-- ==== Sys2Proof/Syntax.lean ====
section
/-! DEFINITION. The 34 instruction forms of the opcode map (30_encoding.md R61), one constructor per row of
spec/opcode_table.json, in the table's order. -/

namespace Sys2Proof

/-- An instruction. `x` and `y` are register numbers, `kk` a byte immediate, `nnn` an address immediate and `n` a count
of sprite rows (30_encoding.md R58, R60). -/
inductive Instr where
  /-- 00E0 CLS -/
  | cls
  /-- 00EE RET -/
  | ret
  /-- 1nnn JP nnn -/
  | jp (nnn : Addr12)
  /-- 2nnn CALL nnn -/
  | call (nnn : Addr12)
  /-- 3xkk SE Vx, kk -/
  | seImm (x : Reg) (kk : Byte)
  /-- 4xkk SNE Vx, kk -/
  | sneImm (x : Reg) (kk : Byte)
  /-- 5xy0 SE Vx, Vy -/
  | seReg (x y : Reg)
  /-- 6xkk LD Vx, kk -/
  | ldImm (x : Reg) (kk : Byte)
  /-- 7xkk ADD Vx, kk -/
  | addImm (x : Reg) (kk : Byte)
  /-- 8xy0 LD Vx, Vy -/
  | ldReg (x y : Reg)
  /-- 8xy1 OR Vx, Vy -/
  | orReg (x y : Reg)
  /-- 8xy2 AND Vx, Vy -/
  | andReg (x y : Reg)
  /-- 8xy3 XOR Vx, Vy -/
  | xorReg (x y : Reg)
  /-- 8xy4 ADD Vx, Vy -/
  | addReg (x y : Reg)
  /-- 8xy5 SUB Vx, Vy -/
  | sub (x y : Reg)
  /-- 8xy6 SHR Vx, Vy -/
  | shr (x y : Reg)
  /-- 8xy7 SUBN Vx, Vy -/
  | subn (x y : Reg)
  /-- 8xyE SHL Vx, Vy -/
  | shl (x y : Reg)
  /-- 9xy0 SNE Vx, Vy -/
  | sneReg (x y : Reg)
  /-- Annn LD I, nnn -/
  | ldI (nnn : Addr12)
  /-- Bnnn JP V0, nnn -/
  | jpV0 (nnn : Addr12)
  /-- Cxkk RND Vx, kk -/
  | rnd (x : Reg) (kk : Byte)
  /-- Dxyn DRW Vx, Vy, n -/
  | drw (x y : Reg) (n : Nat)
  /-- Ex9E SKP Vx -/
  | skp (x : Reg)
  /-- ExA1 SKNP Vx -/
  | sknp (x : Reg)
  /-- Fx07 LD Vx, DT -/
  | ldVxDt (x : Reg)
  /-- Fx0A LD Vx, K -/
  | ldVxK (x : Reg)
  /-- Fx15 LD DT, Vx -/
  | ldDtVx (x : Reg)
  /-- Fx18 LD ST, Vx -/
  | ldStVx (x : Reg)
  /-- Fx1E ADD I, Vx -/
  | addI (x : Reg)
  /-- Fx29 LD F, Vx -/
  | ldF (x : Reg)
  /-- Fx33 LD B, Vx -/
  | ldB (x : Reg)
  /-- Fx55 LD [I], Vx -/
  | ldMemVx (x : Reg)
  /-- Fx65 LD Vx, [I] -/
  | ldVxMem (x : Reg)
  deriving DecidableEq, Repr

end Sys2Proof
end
☆ ☆ ☆ ☆ ☆
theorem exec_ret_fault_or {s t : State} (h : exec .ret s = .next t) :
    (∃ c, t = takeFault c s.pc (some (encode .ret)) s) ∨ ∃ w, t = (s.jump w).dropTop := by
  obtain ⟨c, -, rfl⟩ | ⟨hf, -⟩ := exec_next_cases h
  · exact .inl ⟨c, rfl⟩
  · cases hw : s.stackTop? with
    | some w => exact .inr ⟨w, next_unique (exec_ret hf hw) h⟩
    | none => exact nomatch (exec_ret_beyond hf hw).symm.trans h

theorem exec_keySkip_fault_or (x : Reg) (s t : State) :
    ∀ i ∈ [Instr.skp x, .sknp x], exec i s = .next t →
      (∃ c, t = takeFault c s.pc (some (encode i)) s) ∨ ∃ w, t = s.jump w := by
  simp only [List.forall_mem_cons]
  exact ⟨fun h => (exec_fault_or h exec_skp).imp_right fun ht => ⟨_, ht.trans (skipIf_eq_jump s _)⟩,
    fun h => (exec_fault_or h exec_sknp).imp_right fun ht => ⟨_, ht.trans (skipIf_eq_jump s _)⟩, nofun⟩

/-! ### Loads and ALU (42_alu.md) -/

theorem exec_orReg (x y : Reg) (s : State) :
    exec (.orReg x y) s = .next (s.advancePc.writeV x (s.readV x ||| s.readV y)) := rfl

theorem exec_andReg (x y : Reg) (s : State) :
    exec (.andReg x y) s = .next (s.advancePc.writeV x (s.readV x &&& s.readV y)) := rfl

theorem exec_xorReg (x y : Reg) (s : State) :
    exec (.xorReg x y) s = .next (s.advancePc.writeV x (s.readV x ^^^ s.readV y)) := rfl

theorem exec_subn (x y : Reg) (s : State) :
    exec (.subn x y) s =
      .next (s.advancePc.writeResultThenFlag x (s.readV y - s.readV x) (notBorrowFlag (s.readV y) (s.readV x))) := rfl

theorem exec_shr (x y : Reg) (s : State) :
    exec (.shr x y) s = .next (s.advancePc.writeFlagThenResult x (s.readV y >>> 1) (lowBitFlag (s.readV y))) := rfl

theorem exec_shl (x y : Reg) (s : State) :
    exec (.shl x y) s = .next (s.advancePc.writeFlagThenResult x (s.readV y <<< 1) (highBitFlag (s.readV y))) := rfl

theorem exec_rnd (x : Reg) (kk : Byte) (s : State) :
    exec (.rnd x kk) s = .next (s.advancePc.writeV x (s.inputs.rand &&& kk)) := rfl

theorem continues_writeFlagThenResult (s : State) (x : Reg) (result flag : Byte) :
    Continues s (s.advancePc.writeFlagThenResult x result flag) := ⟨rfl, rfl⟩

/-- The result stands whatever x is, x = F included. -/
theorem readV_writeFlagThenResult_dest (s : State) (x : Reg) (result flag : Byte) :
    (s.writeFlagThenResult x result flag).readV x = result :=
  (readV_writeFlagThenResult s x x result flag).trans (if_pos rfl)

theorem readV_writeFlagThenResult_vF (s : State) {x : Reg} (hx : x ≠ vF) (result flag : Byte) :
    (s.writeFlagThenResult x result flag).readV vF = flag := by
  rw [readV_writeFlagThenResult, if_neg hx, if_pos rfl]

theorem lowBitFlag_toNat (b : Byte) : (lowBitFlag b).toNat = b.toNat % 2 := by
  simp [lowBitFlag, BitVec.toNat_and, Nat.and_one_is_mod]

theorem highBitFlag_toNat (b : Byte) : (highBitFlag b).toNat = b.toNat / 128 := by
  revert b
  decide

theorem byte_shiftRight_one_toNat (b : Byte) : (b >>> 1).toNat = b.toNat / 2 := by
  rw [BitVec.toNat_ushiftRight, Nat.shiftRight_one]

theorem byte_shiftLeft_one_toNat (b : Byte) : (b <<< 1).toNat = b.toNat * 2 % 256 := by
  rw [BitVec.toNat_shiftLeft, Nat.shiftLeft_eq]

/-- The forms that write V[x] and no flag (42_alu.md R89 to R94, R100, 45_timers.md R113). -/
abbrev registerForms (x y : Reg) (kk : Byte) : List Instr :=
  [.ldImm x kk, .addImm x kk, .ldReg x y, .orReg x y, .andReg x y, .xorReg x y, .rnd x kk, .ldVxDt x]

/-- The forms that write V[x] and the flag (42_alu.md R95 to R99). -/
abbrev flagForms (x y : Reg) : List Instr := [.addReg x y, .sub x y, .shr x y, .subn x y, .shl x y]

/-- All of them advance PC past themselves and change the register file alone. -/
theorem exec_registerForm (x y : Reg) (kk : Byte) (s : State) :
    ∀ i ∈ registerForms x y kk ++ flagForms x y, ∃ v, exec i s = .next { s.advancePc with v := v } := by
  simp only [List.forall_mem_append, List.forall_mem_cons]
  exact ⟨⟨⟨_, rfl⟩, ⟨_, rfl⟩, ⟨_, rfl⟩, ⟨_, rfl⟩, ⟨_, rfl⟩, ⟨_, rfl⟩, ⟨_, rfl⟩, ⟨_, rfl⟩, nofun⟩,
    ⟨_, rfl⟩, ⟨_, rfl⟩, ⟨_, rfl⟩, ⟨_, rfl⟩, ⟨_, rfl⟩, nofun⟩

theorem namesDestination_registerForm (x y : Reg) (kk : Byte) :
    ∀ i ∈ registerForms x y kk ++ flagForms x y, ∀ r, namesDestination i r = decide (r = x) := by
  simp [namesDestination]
☆ ☆ ☆ ☆ ☆
**INSTRUCTIONS TO FOLLOW**
All lines in the listing above from the line containing "45_timers.md R113). -/" to the line containing "simp [namesDestination]", inclusive, should be retyped exactly; no other lines should appear.

**SOLUTION TO THE EXERCISE**
/-- The forms that write V[x] and no flag (42_alu.md R89 to R94, R100, 45_timers.md R113). -/
abbrev registerForms (x y : Reg) (kk : Byte) : List Instr :=
  [.ldImm x kk, .addImm x kk, .ldReg x y, .orReg x y, .andReg x y, .xorReg x y, .rnd x kk, .ldVxDt x]

/-- The forms that write V[x] and the flag (42_alu.md R95 to R99). -/
abbrev flagForms (x y : Reg) : List Instr := [.addReg x y, .sub x y, .shr x y, .subn x y, .shl x y]

/-- All of them advance PC past themselves and change the register file alone. -/
theorem exec_registerForm (x y : Reg) (kk : Byte) (s : State) :
    ∀ i ∈ registerForms x y kk ++ flagForms x y, ∃ v, exec i s = .next { s.advancePc with v := v } := by
  simp only [List.forall_mem_append, List.forall_mem_cons]
  exact ⟨⟨⟨_, rfl⟩, ⟨_, rfl⟩, ⟨_, rfl⟩, ⟨_, rfl⟩, ⟨_, rfl⟩, ⟨_, rfl⟩, ⟨_, rfl⟩, ⟨_, rfl⟩, nofun⟩,
    ⟨_, rfl⟩, ⟨_, rfl⟩, ⟨_, rfl⟩, ⟨_, rfl⟩, ⟨_, rfl⟩, nofun⟩

theorem namesDestination_registerForm (x y : Reg) (kk : Byte) :
    ∀ i ∈ registerForms x y kk ++ flagForms x y, ∀ r, namesDestination i r = decide (r = x) := by
  simp [namesDestination]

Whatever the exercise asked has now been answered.